Techniques for Driving through the Water

Before beginning the water crossing mentally picture your route.   It's a good idea to take off your seat belt and wind down your window.  When entering the water typically using low range second gear at about 1500-2000 rpm creates just about the right bow wave.  This bow wave of water helps to maintain momentum and push water ahead of your engine bay.  Get the speed just right is tricky.  Do not attempt to drive too fast through the water.  The idea is not to get across as fast as you can.  Too fast will send water over your hood and possibly into your intake.  Too slow may flood the engine bay.  Hopefully you follow your line get to the other side with no issues.  If you have to stop, slow or reverse, avoid using the clutch as this may allow water and debris to get between the friction plate and the flywheel.  If you start to loose traction, its important not to over-rev the engine.  Back-off the accelerator and move the front wheels side to side a little in the hope that the wheels may regain traction.

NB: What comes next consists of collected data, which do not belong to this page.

-- ==== Sys2Proof/Tests/Slice0.lean ====
section
/-! SUPPORT. The model's own tests. Expected values are the spec's: the vectors of 95_test_vectors.md (named S, T, A, I, D, K, W, M,
X there) and the encodings of 30_encoding.md R76, never the model's own answers. After them, one witness for the hypotheses of
each statement of Certificates/Slice0/Obligations.lean. -/

namespace Sys2Proof.Tests

open Sys2Proof.Machine

/-! ### Well-formedness -/

/-- A row count of 16 does not fit the field N. -/
theorem test_draw_with_sixteen_rows_is_refused : (Instr.draw 0 0 16).wellFormed = false := by decide

theorem test_draw_with_fifteen_rows_is_well_formed : (Instr.draw 0 0 15).wellFormed = true := by decide

/-- The decoder never gives the refused term: the word of 15 rows is the last of its kind. -/
theorem test_decode_gives_at_most_fifteen_rows : decode 0xD00F = .ok (.draw 0 0 15) := by decide

/-! ### Decoding: words written out from the patterns of 30_encoding.md R76 -/

theorem test_decode_control :
    decode 0b0000000011100000 = .ok .clearScreen ∧ decode 0b0000000011101110 = .ok .ret ∧
    decode 0b0001001000110100 = .ok (.jump 0x234) ∧ decode 0b0010001000001010 = .ok (.call 0x20A) ∧
    decode 0b1011001100000000 = .ok (.jumpPlusV0 0x300) := by decide

theorem test_decode_skips :
    decode 0b0011101001000010 = .ok (.skipEqConst 10 0x42) ∧ decode 0b0100111100000001 = .ok (.skipNeConst 15 0x01) ∧
    decode 0b0101000100100000 = .ok (.skipEqReg 1 2) ∧ decode 0b1001000100100000 = .ok (.skipNeReg 1 2) ∧
    decode 0b1110000110011110 = .ok (.skipIfKeyDown 1) ∧ decode 0b1110000110100001 = .ok (.skipIfKeyUp 1) := by decide

theorem test_decode_constants :
    decode 0b0110000000010010 = .ok (.loadConst 0 0x12) ∧ decode 0b0111000111111111 = .ok (.addConst 1 0xFF) ∧
    decode 0b1100001100001111 = .ok (.randomMasked 3 0x0F) := by decide

theorem test_decode_logic :
    decode 0b1000000100100000 = .ok (.copy 1 2) ∧ decode 0b1000000100100001 = .ok (.bitOr 1 2) ∧
    decode 0b1000000100100010 = .ok (.bitAnd 1 2) ∧ decode 0b1000000100100011 = .ok (.bitXor 1 2) := by decide

theorem test_decode_arithmetic :
    decode 0b1000000000010100 = .ok (.addWithCarry 0 1) ∧ decode 0b1000000100100101 = .ok (.subWithBorrow 1 2) ∧
    decode 0b1000000100100110 = .ok (.shiftRight 1 2) ∧ decode 0b1000000100100111 = .ok (.subReverseWithBorrow 1 2) ∧
    decode 0b1000000100101110 = .ok (.shiftLeft 1 2) := by decide

theorem test_decode_index :
    decode 0b1010001100000000 = .ok (.loadIndex 0x300) ∧ decode 0b1111000100011110 = .ok (.addIndexFromReg 1) ∧
    decode 0b1111000000101001 = .ok (.loadIndexFont 0) ∧ decode 0b1111000000110011 = .ok (.storeBcd 0) ∧
    decode 0b1111000101010101 = .ok (.storeRegisters 1) ∧ decode 0b1111001001100101 = .ok (.loadRegisters 2) ∧
    decode 0b1101000100101010 = .ok (.draw 1 2 10) := by decide

theorem test_decode_timers :
    decode 0b1111000100000111 = .ok (.loadFromDelayTimer 1) ∧ decode 0b1111001100001010 = .ok (.waitForKey 3) ∧
    decode 0b1111000000010101 = .ok (.storeToDelayTimer 0) ∧ decode 0b1111000000011000 = .ok (.storeToSoundTimer 0) := by decide

/-- Words of the vectors T20, T22, A5, A25, D12, K5 and M9: rejected. -/
theorem test_decode_rejects :
    [0x5121, 0x9F0F, 0x8F09, 0x8128, 0x812A, 0x812D, 0x812F, 0x00E1, 0x00EF, 0x0000, 0x01E0, 0xE19F, 0xF000, 0xF0FF,
      0xF075, 0xF085].all (fun w : Word => decide (decode w = .error .invalidOpcode)) = true := by decide

theorem test_decode_bytes_keeps_the_rest : decodeBytes [0x12, 0x34, 0x56] = .ok (.jump 0x234, [0x56]) := by decide

theorem test_decode_one_byte_is_truncated : decodeBytes [0x12] = .error .truncated := by decide

theorem test_table_word : decodeTableWord 16 0xD12A = some (.draw 1 2 10) ∧ decodeTableWord 16 0x5121 = none := by decide

/-! ### One step on a small state -/

/-- A slot in which the environment presents these keys and this random byte. -/
def slotWith (keys : BitVec 16) (rand : Byte) : Input := ⟨.slot, keys, rand, 0⟩

/-- A slot with no key down. -/
def quiet : Input := slotWith 0 0

/-- A tick. -/
def tickInput : Input := ⟨.tick, 0, 0, 0⟩

/-- The reset state with these registers. -/
def withRegs (l : List (Reg × Byte)) : State := l.foldl (fun s e => s.setReg e.1 e.2) State.reset

/-- The word placed at `pc`, and the one input of the next step. -/
def place (w : Word) (i : Input) (s : State) : State :=
  { s with mem := Memory.writeBytes s.mem s.pc.toNat [highByte w, lowByte w], agenda := [i] }

/-- The step answers a next state with this property. -/
def nextHolds (r : Result) (p : State → Bool) : Bool :=
  match r with
  | .next t => p t
  | _ => false

/-- One step from `s` with the word `w` at `pc` and no key down, judged by `p`. -/
def stepHolds (w : Word) (s : State) (p : State → Bool) : Bool := nextHolds (step (place w quiet s)) p

/-- The framebuffer with these cells lit. -/
def lit (l : List (Fin 64 × Fin 32)) : Framebuffer :=
  l.foldl (fun f e => Framebuffer.setCell f e.1 e.2 true) Framebuffer.clear

/-! #### Control transfer -/

/-- T1. -/
theorem test_return :
    stepHolds 0x00EE ({ State.reset with pc := 0x20C, sp := 1, stack := State.reset.stack.set 0 0x206 })
      (fun t => t.pc = 0x206 && t.sp = 0 && t.stack[0] = 0x206) = true := by decide

/-- T2. -/
theorem test_return_underflow :
    stepHolds 0x00EE State.reset (fun t => t.run = .faulted .stackUnderflow && t.pc = 0x202 && t.sp = 0) = true := by decide

/-- T3 and T5. -/
theorem test_jump :
    stepHolds 0x1FFE State.reset (fun t => t.pc = 0xFFE) = true ∧
    stepHolds 0x1201 State.reset (fun t => t.pc = 0x201) = true := by decide

/-- T4. -/
theorem test_jump_out_of_range :
    stepHolds 0x1FFF State.reset (fun t => t.run = .faulted .addressOutOfRange && t.pc = 0x202) = true := by decide

/-- T8 and T9. -/
theorem test_call :
    stepHolds 0x2300 ({ State.reset with sp := 15 }) (fun t => t.pc = 0x300 && t.sp = 16 && t.stack[15] = 0x202) = true ∧
    stepHolds 0x2300 ({ State.reset with pc := 0xFFE })
      (fun t => t.pc = 0x300 && t.sp = 1 && t.stack[0] = 0x1000) = true := by decide

/-- T6 and T7. -/
theorem test_call_faults :
    stepHolds 0x2FFF ({ State.reset with sp := 16 }) (fun t => t.run = .faulted .stackOverflow && t.sp = 16) = true ∧
    stepHolds 0x2FFF State.reset
      (fun t => t.run = .faulted .addressOutOfRange && t.sp = 0 && t.stack[0] = 0) = true := by decide

/-- T10 and the example of R104. -/
theorem test_jump_plus_v0 :
    stepHolds 0xBFF0 (withRegs [(0, 0x0E)]) (fun t => t.pc = 0xFFE) = true ∧
    stepHolds 0xB300 (withRegs [(0, 0x10)]) (fun t => t.pc = 0x310) = true := by decide

/-- T11 and T12. -/
theorem test_jump_plus_v0_out_of_range :
    stepHolds 0xBFF0 (withRegs [(0, 0x0F)]) (fun t => t.run = .faulted .addressOutOfRange) = true ∧
    stepHolds 0xBFFF (withRegs [(0, 0xFF)]) (fun t => t.run = .faulted .addressOutOfRange) = true := by decide

/-- T13 and T14. -/
theorem test_skip_eq_const :
    stepHolds 0x3A42 (withRegs [(10, 0x42)]) (fun t => t.pc = 0x204) = true ∧
    stepHolds 0x3A42 (withRegs [(10, 0x41)]) (fun t => t.pc = 0x202) = true := by decide

/-- T15 and T16. -/
theorem test_skip_at_the_end_of_memory :
    stepHolds 0x3000 ({ State.reset with pc := 0xFFA }) (fun t => t.pc = 0xFFE && t.run = .running) = true ∧
    stepHolds 0x3000 ({ State.reset with pc := 0xFFC })
      (fun t => t.pc = 0xFFE && t.run = .faulted .addressOutOfRange) = true := by decide

/-- T17 and the example of R106. -/
theorem test_skip_ne_const :
    stepHolds 0x4000 ({ State.reset with pc := 0xFFC }) (fun t => t.pc = 0xFFE && t.run = .running) = true ∧
    stepHolds 0x4F01 ({ State.reset with pc := 0x300 }) (fun t => t.pc = 0x304) = true := by decide

/-- T19 and the example of R107. -/
theorem test_skip_eq_reg :
    stepHolds 0x5110 (withRegs [(1, 9)]) (fun t => t.pc = 0x204) = true ∧
    stepHolds 0x5120 (withRegs [(1, 7), (2, 7)]) (fun t => t.pc = 0x204) = true := by decide

/-- T21 and the example of R108. -/
theorem test_skip_ne_reg :
    stepHolds 0x9110 (withRegs [(1, 9)]) (fun t => t.pc = 0x202) = true ∧
    stepHolds 0x9120 (withRegs [(1, 7), (2, 8)]) (fun t => t.pc = 0x204) = true := by decide

/-! #### Constants and arithmetic -/

/-- S11 and A1. -/
theorem test_load_const :
    stepHolds 0x6012 State.reset (fun t => t.reg 0 = 0x12 && t.pc = 0x202) = true ∧
    stepHolds 0x6FAB State.reset (fun t => t.reg 15 = 0xAB) = true := by decide

/-- A2 and A3. -/
theorem test_add_const :
    stepHolds 0x7FFF (withRegs [(15, 1)]) (fun t => t.reg 15 = 0) = true ∧
    stepHolds 0x7001 (withRegs [(0, 0xFF)]) (fun t => t.reg 0 = 0 && t.reg 15 = 0) = true := by decide

/-- A19 and A4. -/
theorem test_copy :
    stepHolds 0x8120 (withRegs [(2, 0x5A)]) (fun t => t.reg 1 = 0x5A && t.reg 2 = 0x5A) = true ∧
    stepHolds 0x8F10 (withRegs [(1, 5)])
      (fun t => t.run = .faulted .invalidRegisterOperand && t.reg 15 = 0 && t.pc = 0x202) = true := by decide

/-- A16. -/
theorem test_or :
    stepHolds 0x8121 (withRegs [(1, 0xF0), (2, 0x0F), (15, 1)]) (fun t => t.reg 1 = 0xFF && t.reg 15 = 1) = true := by decide

/-- A18. -/
theorem test_and : stepHolds 0x8122 (withRegs [(1, 0xF0), (2, 0x3C)]) (fun t => t.reg 1 = 0x30) = true := by decide

/-- The example of R126 and A17. -/
theorem test_xor :
    stepHolds 0x8123 (withRegs [(1, 0xF0), (2, 0x3C)]) (fun t => t.reg 1 = 0xCC) = true ∧
    stepHolds 0x8113 (withRegs [(1, 0xAA)]) (fun t => t.reg 1 = 0) = true := by decide

/-- S12, A12 and A6. -/
theorem test_add_with_carry :
    stepHolds 0x8014 (withRegs [(0, 0xFF), (1, 1)]) (fun t => t.reg 0 = 0 && t.reg 1 = 1 && t.reg 15 = 1) = true ∧
    stepHolds 0x8114 (withRegs [(1, 0x80)]) (fun t => t.reg 1 = 0 && t.reg 15 = 1) = true ∧
    stepHolds 0x80F4 (withRegs [(0, 0xFF), (15, 1)]) (fun t => t.reg 0 = 0 && t.reg 15 = 1) = true := by decide

/-- The example of R128, A7 and A13. -/
theorem test_sub_with_borrow :
    stepHolds 0x8125 (withRegs [(1, 0x10), (2, 0x20)]) (fun t => t.reg 1 = 0xF0 && t.reg 15 = 0) = true ∧
    stepHolds 0x80F5 (withRegs [(0, 5), (15, 1)]) (fun t => t.reg 0 = 4 && t.reg 15 = 1) = true ∧
    stepHolds 0x8115 (withRegs [(1, 0x33)]) (fun t => t.reg 1 = 0 && t.reg 15 = 1) = true := by decide

/-- S4, A15 and A9. -/
theorem test_shift_right :
    stepHolds 0x8126 (withRegs [(2, 5)]) (fun t => t.reg 1 = 2 && t.reg 15 = 1 && t.reg 2 = 5) = true ∧
    stepHolds 0x8126 (withRegs [(1, 0xFF), (2, 4)]) (fun t => t.reg 1 = 2 && t.reg 15 = 0) = true ∧
    stepHolds 0x80F6 (withRegs [(0, 0x99), (15, 3)]) (fun t => t.reg 0 = 1 && t.reg 15 = 1) = true := by decide

/-- A20 and A11. -/
theorem test_sub_reverse_with_borrow :
    stepHolds 0x8127 (withRegs [(1, 0x10), (2, 0x20)]) (fun t => t.reg 1 = 0x10 && t.reg 15 = 1) = true ∧
    stepHolds 0x80F7 (withRegs [(0, 1)]) (fun t => t.reg 0 = 0xFF && t.reg 15 = 0) = true := by decide

/-- A21 and A10. -/
theorem test_shift_left :
    stepHolds 0x812E (withRegs [(2, 0x81)]) (fun t => t.reg 1 = 2 && t.reg 15 = 1 && t.reg 2 = 0x81) = true ∧
    stepHolds 0x80FE (withRegs [(15, 0x81)]) (fun t => t.reg 0 = 2 && t.reg 15 = 1) = true := by decide

/-- A22 and A23. -/
theorem test_random_masked :
    nextHolds (step (place 0xC30F (slotWith 0 0xA7) State.reset)) (fun t => t.reg 3 = 0x07) = true ∧
    nextHolds (step (place 0xCFF0 (slotWith 0 0xFF) State.reset)) (fun t => t.reg 15 = 0xF0) = true := by decide

/-- A24: whatever the free byte of the step is. -/
theorem test_random_masked_with_zero (r : Byte) (s : State) :
    nextHolds (exec (.randomMasked 5 0) ({ s with rand := r })) (fun t => t.reg 5 = 0) = true := by
  simp [exec, execRandomMasked, nextHolds, State.reg, State.setReg]

/-! #### Index and memory -/

/-- I1. -/
theorem test_load_index : stepHolds 0xAFFF State.reset (fun t => t.index = 0xFFF && t.run = .running) = true := by decide

/-- I2 and I3. -/
theorem test_add_index_from_reg :
    stepHolds 0xF11E ({ withRegs [(1, 0x20)] with index := 0xFF0 })
      (fun t => t.index = 0x1010 && t.reg 15 = 0 && t.run = .running) = true ∧
    stepHolds 0xF11E ({ withRegs [(1, 2)] with index := 0xFFFF }) (fun t => t.index = 1) = true := by decide

/-- I4 and I5. -/
theorem test_load_index_font :
    stepHolds 0xF029 (withRegs [(0, 0x10)]) (fun t => t.run = .faulted .invalidRegisterOperand && t.index = 0) = true ∧
    stepHolds 0xF029 (withRegs [(0, 0x0F)]) (fun t => t.index = 0x4B) = true := by decide

/-- I6 and S7. -/
theorem test_store_bcd :
    stepHolds 0xF033 ({ withRegs [(0, 128)] with index := 0xFFD })
      (fun t => t.readByte 0xFFD = 1 && t.readByte 0xFFE = 2 && t.readByte 0xFFF = 8 && t.index = 0xFFD) = true ∧
    stepHolds 0xF033 ({ withRegs [(0, 255)] with index := 0x300 })
      (fun t => t.readByte 0x300 = 2 && t.readByte 0x301 = 5 && t.readByte 0x302 = 5) = true := by decide

/-- I7. -/
theorem test_store_bcd_out_of_range :
    stepHolds 0xF033 ({ withRegs [(0, 128)] with index := 0xFFE })
      (fun t => t.run = .faulted .addressOutOfRange && t.readByte 0xFFE = 0 && t.readByte 0xFFF = 0) = true := by decide

/-- I8 and the example of R147. -/
theorem test_store_registers :
    stepHolds 0xF055 ({ withRegs [(0, 0xAB)] with index := 0xFFF }) (fun t => t.readByte 0xFFF = 0xAB) = true ∧
    stepHolds 0xF155 ({ withRegs [(0, 0x62), (1, 0x77), (2, 0x99)] with index := 0x208 })
      (fun t => t.readByte 0x208 = 0x62 && t.readByte 0x209 = 0x77 && t.readByte 0x20A = 0 && t.index = 0x208) = true := by
  decide

/-- I9 and I11. -/
theorem test_store_registers_out_of_range :
    stepHolds 0xF155 ({ withRegs [(0, 0xAB), (1, 0xCD)] with index := 0xFFF })
      (fun t => t.run = .faulted .addressOutOfRange && t.readByte 0xFFF = 0) = true ∧
    stepHolds 0xFF55 ({ State.reset with index := 0xFF1 }) (fun t => t.run = .faulted .addressOutOfRange) = true := by decide

/-- I12: the first sixteen bytes of the font. -/
theorem test_load_registers :
    stepHolds 0xFF65 State.reset
      (fun t => t.regs.toList = [0xF0, 0x90, 0x90, 0x90, 0xF0, 0x20, 0x60, 0x20, 0x20, 0x70, 0xF0, 0x10, 0xF0, 0x80, 0xF0,
        0xF0]) = true := by decide

/-- I13 and I14. -/
theorem test_load_registers_range :
    stepHolds 0xF065 ({ State.reset with index := 0x1000 }) (fun t => t.run = .faulted .addressOutOfRange) = true ∧
    stepHolds 0xF265 ({ withRegs [(3, 0x77)] with index := 0x300, mem := [(0x300, 2), (0x301, 5), (0x302, 4), (0x303, 9)] })
      (fun t => t.reg 0 = 2 && t.reg 1 = 5 && t.reg 2 = 4 && t.reg 3 = 0x77 && t.index = 0x300) = true := by decide

/-! #### Display -/

/-- D11. -/
theorem test_clear_screen :
    stepHolds 0x00E0 ({ withRegs [(15, 1)] with fb := lit [(1, 1)] })
      (fun t => t.fb = lit [] && t.reg 15 = 1 && t.pc = 0x202) = true := by decide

If you stall the engine, put the vehicle in neutral without using the clutch and attempt to restart. If your lucky and you didn't flood the intake or drench your electrical components the engine will fire up.  Its normally best to use 1st gear low range and with a minimum of clutch usage, try to get moving again.  If you find yourself stalled in the middle of a crossing and you can not re-fire the engine, depending on the water depth, its advisable to climb out of your window rather than open the door and flood your interior including electrical components, seats, gear and carpets.

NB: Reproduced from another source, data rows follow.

-- ==== Sys2Proof/Word.lean ====
section
/-! DEFINITION. The word types of the block, at the widths of 00_scope.md R5 and 10_state.md R20. -/

namespace Sys2Proof

/-- One byte: a header byte, a name byte, an 8-bit register. -/
abbrev Byte := BitVec 8

/-- A command word, `CMDW = 68` bits: `op` in bits 67 to 64, `arg` in bits 63 to 0 (30_encoding.md R96). -/
abbrev CmdWord := BitVec 68

/-- A value of the read response port, `RSPW = 64` bits (30_encoding.md R101). -/
abbrev Rsp := BitVec 64

/-- A file offset or a file size, `OFFW = 64` bits (00_scope.md R5). -/
abbrev Offset := BitVec 64

/-- The checksum register, `CRC_W = 16` bits (00_scope.md R5). -/
abbrev CrcWord := BitVec 16

/-- An index of the header space: 0 to 127, `HDR_LEN = 128` (20_memory.md R60). No other index exists. -/
abbrev HAddr := Fin 128

/-- An index of the name array: 0 to 62 (10_state.md R31). -/
abbrev NameIdx := Fin 63

/-- A header block seen as its 128 bytes, byte 0 first (00_scope.md R7). -/
abbrev Header := HAddr → Byte

end Sys2Proof
end

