-- ==== Sys2Proof/Decode.lean ====
section
/-! DEFINITION. Command words to commands and back (30_encoding.md R96 to R101). -/

namespace Sys2Proof

/-- Why a command word is illegal (30_encoding.md R99), one name per case. -/
inductive IllegalWord where
  /-- `op` is 0x0 or 0x6 to 0xF -/
  | reservedOp (op : BitVec 4)
  /-- `RST` with a bit of `arg` set -/
  | rstArg
  /-- `LDB` with a bit of `arg[63:8]` set -/
  | ldbArg
  /-- `DEC` with a bit of `arg` set -/
  | decArg
  /-- `RD` with a bit of `arg[63:8]` set -/
  | rdArg
deriving DecidableEq, Repr

/-- `cmd[67:64]` (30_encoding.md R96). -/
def opField (w : CmdWord) : BitVec 4 := w.extractLsb' 64 4

/-- `cmd[63:0]` (30_encoding.md R96). -/
def argField (w : CmdWord) : BitVec 64 := w.extractLsb' 0 64

/-- `arg[7:0]`, the operand of `LDB` and `RD` (30_encoding.md R98). -/
def argLow (w : CmdWord) : Byte := w.extractLsb' 0 8

/-- `arg[63:8]`, must be 0 for `LDB` and `RD` (30_encoding.md R97). -/
def argHigh (w : CmdWord) : BitVec 56 := w.extractLsb' 8 56

/-- The register that number `r` names (30_encoding.md R100). -/
def decodeReg (r : Byte) : Reg :=
  if h : r.toNat < 0x40 then
    match r.toNat with
    | 0x00 => .status
    | 0x01 => .ph
    | 0x02 => .hcnt
    | 0x03 => .perr
    | 0x04 => .crc
    | 0x05 => .crcst
    | 0x06 => .verseen
    | 0x07 => .maxver
    | 0x08 => .nlen
    | 0x09 => .typeTag
    | 0x0A => .dsize
    | 0x0B => .rsize
    | 0x0C => .clen
    | 0x0D => .shsize
    | 0x0E => .fsize
    | 0x0F => .pres
    | 0x10 => .doff
    | 0x11 => .roff
    | 0x12 => .coff
    | _ => .unassigned r
  else if h' : r.toNat < 0x7F then .name ⟨r.toNat - 0x40, by omega⟩
  else if r.toNat < 0x80 then .unassigned r
  else .hbuf ⟨r.toNat - 0x80, by omega⟩

/-- The decoder: total on all 2^68 words, rejecting by name (30_encoding.md R97, R99, R104). -/
def decodeWord (w : CmdWord) : Except IllegalWord Instr :=
  match (opField w).toNat with
  | 0x1 => if argField w = 0 then .ok .rst else .error .rstArg
  | 0x2 => if argHigh w = 0 then .ok (.ldb (argLow w)) else .error .ldbArg
  | 0x3 => if argField w = 0 then .ok .dec else .error .decArg
  | 0x4 => .ok (.loc (argField w))
  | 0x5 => if argHigh w = 0 then .ok (.rd (decodeReg (argLow w))) else .error .rdArg
  | _ => .error (.reservedOp (opField w))

/-- The number of a register (30_encoding.md R100). -/
def Reg.number : Reg → Byte
  | .status => 0x00
  | .ph => 0x01
  | .hcnt => 0x02
  | .perr => 0x03
  | .crc => 0x04
  | .crcst => 0x05
  | .verseen => 0x06
  | .maxver => 0x07
  | .nlen => 0x08
  | .typeTag => 0x09
  | .dsize => 0x0A
  | .rsize => 0x0B
  | .clen => 0x0C
  | .shsize => 0x0D
  | .fsize => 0x0E
  | .pres => 0x0F
  | .doff => 0x10
  | .roff => 0x11
  | .coff => 0x12
  | .name i => BitVec.ofNat 8 (0x40 + i.val)
  | .hbuf i => BitVec.ofNat 8 (0x80 + i.val)
  | .unassigned r => r

/-- The operation number of a command (30_encoding.md R97). -/
def Instr.op : Instr → BitVec 4
  | .rst => 0x1
  | .ldb _ => 0x2
  | .dec => 0x3
  | .loc _ => 0x4
  | .rd _ => 0x5

/-- The operand field of a command; unused bits are 0 (30_encoding.md R97, R98). -/
def Instr.arg : Instr → BitVec 64
  | .rst => 0
  | .ldb b => b.setWidth 64
  | .dec => 0
  | .loc n => n
  | .rd r => r.number.setWidth 64

/-- The encoder: `op ## arg` (30_encoding.md R96). -/
def encode (i : Instr) : CmdWord := i.op ++ i.arg

/-- The number `w` of `nbits` bits as a command word, bits above `nbits` being 0; nothing where it has a bit above
bit 67 (log 9). -/
def tableWord (nbits w : Nat) : Option CmdWord :=
  if w % 2 ^ nbits < 2 ^ 68 then some (BitVec.ofNat 68 (w % 2 ^ nbits)) else none

/-- The command the decoder reads from a word of spec/opcode_table.json. A command is one word, so the table's bit
numbering is the port's own. -/
def decodeTableWord (nbits w : Nat) : Option Instr :=
  match tableWord nbits w with
  | none => none
  | some c =>
    match decodeWord c with
    | .ok i => some i
    | .error _ => none

end Sys2Proof
end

Maintenance after Water-crossings

After encountering a water crossing you want to be sure to inspect specific things that could be affected by the water.  Any time you encounter a water crossing that is axle depth or deeper, check the differential oil for water contamination. Even if you have an extended differential breathers, this is not a guarantee that water has not entered the differential.  If you do not have differential breathers this should mean a mandatory inspection.  Even though the best time to check the differentials for water is right after the crossing, most of the time, people will not check it right there and will continue wheeling the rest of the day.  However checking the differential fluid is relatively easy to do.  Since water is heavier than your gear oil oil, it will collect at the lowest point in the differential, at the drain plug.  To properly inspect it after a crossing allowing time for your axles vehicle to cool a bit, then loosen the drain bolt and run a small amount of the gear oil into a glass or cup. You'll see water if it's present.  Also a milky or chocolate milk colored oil indicates water is present.  If you're unlucky enough to have water present in your gear oil, the differential oil should be drained and replaced. Driving your vehicle for any distance with water mixed with the gear oil can damage your ring and pinion.  If you had taken on water in the differential and have to drive out, allow the axle to cool for a while and attempt to drain as much water as possibly without draining any larger quantity of gear oil.  Collect this oil and water mixture in a container and save it until you get home, then dispose of it properly.  Never dispose of oil into the environment. 

Aside from the axle differentials your gearbox, transfer case and engine oil can all become contaminated by water. These however usually only take on water when a vehicle is stationary in deeper water.  Also check other electrical items such as your electric winch.  Winches typically are not used for extended periods of time but when they are needed, they may have been damaged or may have seized due to the water exposure.  Periodic maintenance and testing should be part of your routine anyway.  After a water crossing give the winch a quick test of it's operation.

Water crossing should be taken seriously.  Water has the potential to do expensive damage to your vehicle's engine and drive train. But with proper preparation and post inspection and maintenance, the challenge of a water crossing can be as enjoyable as any other offroad challenge.